Exercise objective
Print the records below from the first line through the line containing "engine : Nat", both included, word for word.

Working data
-- ==== Sys2Proof/Syntax.lean ====
section
/-! DEFINITION. The commands the block takes: one constructor per row of the spec's table of operations and events, with the
operands the row needs. An operand that the surroundings decide (a measurement, a verdict, data that arrives) is named so. -/

namespace Sys2Proof

/-- A word written to a register, with the events that fall in the cycle of the write: the RW1C bits hardware sets then, or, for a write that clears
counters, a bit for each counter it counts in (R8, R27). -/
structure Written where
  word : Nat
  same : Nat := 0
  deriving DecidableEq, Repr

/-- A vision engine at the end of a stripe, and whether the newest task group that waits for its flag was queued in that cycle (R217). -/
structure StripeEnd where
  engine : Nat
  same : Bool := false
  deriving DecidableEq, Repr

Written answer
-- ==== Sys2Proof/Syntax.lean ====
section
/-! DEFINITION. The commands the block takes: one constructor per row of the spec's table of operations and events, with the
operands the row needs. An operand that the surroundings decide (a measurement, a verdict, data that arrives) is named so. -/

namespace Sys2Proof

/-- A word written to a register, with the events that fall in the cycle of the write: the RW1C bits hardware sets then, or, for a write that clears
counters, a bit for each counter it counts in (R8, R27). -/
structure Written where
  word : Nat
  same : Nat := 0
  deriving DecidableEq, Repr

/-- A vision engine at the end of a stripe, and whether the newest task group that waits for its flag was queued in that cycle (R217). -/
structure StripeEnd where
  engine : Nat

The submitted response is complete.